Kanacheta’s Gramatica is slow and slurry, and his sounds are thick as his intent. The words flow like molasses, intertwine with the incense smoke, tickle the cat’s quivering pink nose. Some magicians speak Gramatica like crashing thunder, and each word sparks fire out of the Æyther, but Kanacheta likes to bend around the edges of the Current, likes to slide along its supple length, silent and subtle. He cares little for flashy effect, so his magick is quiet, but it is concentrated and intense. The edges of the room have blurred in the darkness; shadows move sinuously on the wall, most thrown by the candles, but not all.
After a long time, the candle sputters into itself and the shadows on the high white walls extinguish. Kanacheta’s invocation, which has lingered on the air, although he has long since gone silent, fades. Into this stillness, the cadet’s eyes open and she says: “I haven’t got all night—”
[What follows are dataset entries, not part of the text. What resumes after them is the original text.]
/-! ### Scaling by a power of two -/

theorem scale2_den_pos {d : Nat} (hd : 0 < d) (n : Nat) (e : ℤ) : 0 < (scale2 n d e).2 := by
  unfold scale2
  split
  · exact hd
  · exact Nat.mul_pos hd (Nat.two_pow_pos _)

/-- `scale2` multiplies by 2^e exactly. -/
theorem scale2_rat (n d : Nat) (e : ℤ) : ((scale2 n d e).1 : ℚ) / (scale2 n d e).2 = (n : ℚ) / d * 2 ^ e := by
  unfold scale2
  split
  case isTrue h =>
    obtain ⟨k, rfl⟩ := Int.eq_ofNat_of_zero_le h
    simp [mul_div_right_comm]
  case isFalse h =>
    obtain ⟨k, hk⟩ := Int.eq_ofNat_of_zero_le (by omega : 0 ≤ -e)
    obtain rfl : e = -k := by omega
    simp [← div_eq_mul_inv, div_mul_eq_div_div]

/-- A scaled fraction reaches its denominator exactly when its value reaches one. -/
theorem scale2_den_le_iff {n d : Nat} (hd : 0 < d) (e : ℤ) : (scale2 n d e).2 ≤ (scale2 n d e).1 ↔ 1 ≤ (n : ℚ) / d * 2 ^ e := by
  rw [← scale2_rat, one_le_div (by exact_mod_cast scale2_den_pos hd n e), Nat.cast_le]

/-- The fraction part of a scaled value of at least one. -/
theorem scale2_tail {n d : Nat} (hd : 0 < d) {e : ℤ} (h : 1 ≤ (n : ℚ) / d * 2 ^ e) :
    (((scale2 n d e).1 - (scale2 n d e).2 : Nat) : ℚ) / (scale2 n d e).2 = (n : ℚ) / d * 2 ^ e - 1 := by
  have hq : ((scale2 n d e).2 : ℚ) ≠ 0 := by exact_mod_cast (scale2_den_pos hd n e).ne'
  rw [Nat.cast_sub ((scale2_den_le_iff hd e).2 h), sub_div, div_self hq, scale2_rat]

theorem scale2_den_dvd {n p q : Nat} {e : ℤ} (hp : p ≤ q) (he : p - e ≤ q) : (scale2 n (2 ^ p) e).2 ∣ 2 ^ q := by
  unfold scale2
  split
  · exact pow_dvd_pow 2 hp
  · rw [← pow_add]; exact pow_dvd_pow 2 (by omega)

/-! ### The binary logarithm -/

/-- A positive natural number lies between two neighbouring powers of two. -/
theorem log2_bounds {n : Nat} (hn : 0 < n) : (2 : ℚ) ^ (n.log2 : ℤ) ≤ n ∧ (n : ℚ) < 2 ^ (n.log2 + 1 : ℤ) := by
  exact_mod_cast And.intro (Nat.log2_self_le hn.ne') (Nat.lt_log2_self (n := n))

/-- `floorLog2` is the exponent of the binade that holds a positive fraction. -/
theorem floorLog2_spec {n d : Nat} (hn : 0 < n) (hd : 0 < d) :
    (2 : ℚ) ^ floorLog2 n d ≤ (n : ℚ) / d ∧ (n : ℚ) / d < 2 ^ (floorLog2 n d + 1) := by
  have two : (2 : ℚ) ≠ 0 := two_ne_zero
  have hd' : (0 : ℚ) < d := by exact_mod_cast hd
  obtain ⟨hn1, hn2⟩ := log2_bounds hn
  obtain ⟨hd1, hd2⟩ := log2_bounds hd
  have above : (n : ℚ) / d < 2 ^ ((n.log2 : ℤ) - d.log2 + 1) := by
    rw [div_lt_iff₀ hd']
    calc (n : ℚ) < 2 ^ (n.log2 + 1 : ℤ) := hn2
      _ = 2 ^ ((n.log2 : ℤ) - d.log2 + 1) * 2 ^ (d.log2 : ℤ) := by rw [← zpow_add₀ two]; congr 1; ring
      _ ≤ _ := by gcongr
  have below : (2 : ℚ) ^ ((n.log2 : ℤ) - d.log2 - 1) ≤ (n : ℚ) / d := by
    rw [le_div_iff₀ hd']
    calc (2 : ℚ) ^ ((n.log2 : ℤ) - d.log2 - 1) * d ≤ 2 ^ ((n.log2 : ℤ) - d.log2 - 1) * 2 ^ (d.log2 + 1 : ℤ) := by gcongr
      _ = 2 ^ (n.log2 : ℤ) := by rw [← zpow_add₀ two]; congr 1; ring
      _ ≤ n := hn1
  have reach : (1 : ℚ) ≤ (n : ℚ) / d * 2 ^ (-((n.log2 : ℤ) - d.log2)) ↔ (2 : ℚ) ^ ((n.log2 : ℤ) - d.log2) ≤ (n : ℚ) / d := by
    rw [zpow_neg, ← div_eq_mul_inv, one_le_div (by positivity)]
  simp only [floorLog2, scale2_den_le_iff hd, reach]
  split
  case isTrue h => exact ⟨h, above⟩
  case isFalse h => exact ⟨below, by rw [sub_add_cancel]; exact not_le.1 h⟩

/-! ### One rounding step (R58, R64) -/

/-- A tail `t` rounds its integer `m` up: nearest even, or stochastic with the word `z`. -/
def RoundsUp (m : Nat) (t : ℚ) : Option Nat → Prop
  | none => 1 / 2 < t ∨ (t = 1 / 2 ∧ m % 2 = 1)
  | some z => (2 : ℤ) ^ 32 ≤ ⌊t * 2 ^ 32⌋ + z

/-- `r` is `m` with a tail `t` below one rounded away: `m`, or `m + 1` where the tail rounds up. -/
def RoundsTo (m r : Nat) (t : ℚ) (z : Option Nat) : Prop :=
  0 ≤ t ∧ t < 1 ∧ ((RoundsUp m t z ∧ r = m + 1) ∨ (¬ RoundsUp m t z ∧ r = m))

theorem RoundsTo.bounds {m r : Nat} {t : ℚ} {z : Option Nat} (h : RoundsTo m r t z) : m ≤ r ∧ r ≤ m + 1 := by
  obtain ⟨-, -, ⟨-, rfl⟩ | ⟨-, rfl⟩⟩ := h <;> omega

/-- The test of the model on a remainder is that of the rules on its fraction. -/
theorem roundUp_iff (m t : Nat) {y : Nat} (hy : 0 < y) (z : Option Nat) : roundUp m t y z = true ↔ RoundsUp m ((t : ℚ) / y) z := by
  have hy' : (0 : ℚ) < y := by exact_mod_cast hy
  cases z with
  | none =>
    have more : (1 : ℚ) / 2 < t / y ↔ y < 2 * t := by
      rw [div_lt_div_iff₀ two_pos hy', one_mul, mul_comm]; exact_mod_cast Iff.rfl
    have half : (t : ℚ) / y = 1 / 2 ↔ 2 * t = y := by
      rw [div_eq_div_iff hy'.ne' two_ne_zero, one_mul, mul_comm]; exact_mod_cast Iff.rfl
    rw [RoundsUp, more, half]; simp [roundUp]
  | some z =>
    have tail : ⌊(t : ℚ) / y * 2 ^ 32⌋ = ((t * 2 ^ 32 / y : Nat) : ℤ) := by
      rw [div_mul_eq_mul_div, Int.natCast_div, ← Rat.floor_natCast_div_natCast]; push_cast; rfl
    rw [RoundsUp, tail, roundUp, decide_eq_true_iff]
    exact_mod_cast Iff.rfl

/-- The quotient of two naturals, rounded by its remainder. -/
def roundDiv (x y : Nat) (z : Option Nat) : Nat := if roundUp (x / y) (x % y) y z then x / y + 1 else x / y

/-- A fraction is its quotient and a tail, and `roundDiv` rounds that tail away. -/
theorem roundDiv_spec (x : Nat) {y : Nat} (hy : 0 < y) (z : Option Nat) :
    (x : ℚ) / y = (x / y : Nat) + ((x % y : Nat) : ℚ) / y ∧ RoundsTo (x / y) (roundDiv x y z) (((x % y : Nat) : ℚ) / y) z := by
  have hy' : (0 : ℚ) < y := by exact_mod_cast hy
  refine ⟨?_, by positivity, by rw [div_lt_one hy']; exact_mod_cast Nat.mod_lt x hy, ?_⟩
  · rw [div_eq_iff hy'.ne', add_mul, div_mul_cancel₀ _ hy'.ne']
    exact_mod_cast (Nat.div_add_mod' x y).symm
  · rw [← roundUp_iff _ _ hy, roundDiv]
    cases roundUp (x / y) (x % y) y z <;> simp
He bends over her, smoothing a wayward fall of golden braid from her face. “Kiss me.”
“What?” She recoils, though she can’t go far, trapped against the barrier of his body.
“To seal the sigil.”
She grimaces, and puckers pink lips, fishily.
Their lips meet briefly. There is no heat. Just a soft pressure and the thin press of flesh against flesh.
“Χηαiο
jαθε,” he says. The Word sparks like a firefly. It makes the candlelight seem dim and insignificant.
“Am I done?”
Kanacheta turns, reaching an arm into darkness, handing her a mirror. She elbows up on his lap, not too carefully, and peers into the silver circle. She sees herself as she always has: round face and pouty lips. That horrible tri-colored hair. Squinty blue glare which has grown more glare-y at the sight of her unchanged reflection. “But I am no different!”
“To you perhaps, but not to everyone else.”
“What will they see?”
“What they expect to. The sigil clouds their perceptions.”
“How long will the Glamour last?”
“Till moonrise. After then, you shall be, to everyone, yourself again. But until then, I’ll warrant your own mother shall not recognize you.”
The cadet touches her fingers to her lips. Her nails are ragged, the cuticles raw.
“It’s not my mother I wish to fool,” she says. “It’s my darling husband.”
IV. The Redlegs
Meanwhile, elsewhere: the Redlegs cannot claim to the be oldest regiment in the Army of Califa. Nor can they claim to be the smallest, the meanest, or even the most decorated. Still, they must have a special point of regimental pride, and so, casting about within the Tide of Attributes for a suitable distinguishing trait, they chose two characteristics which they practiced until perfect. And by these characteristics they have ever since been known: Loudness and Drunkenness.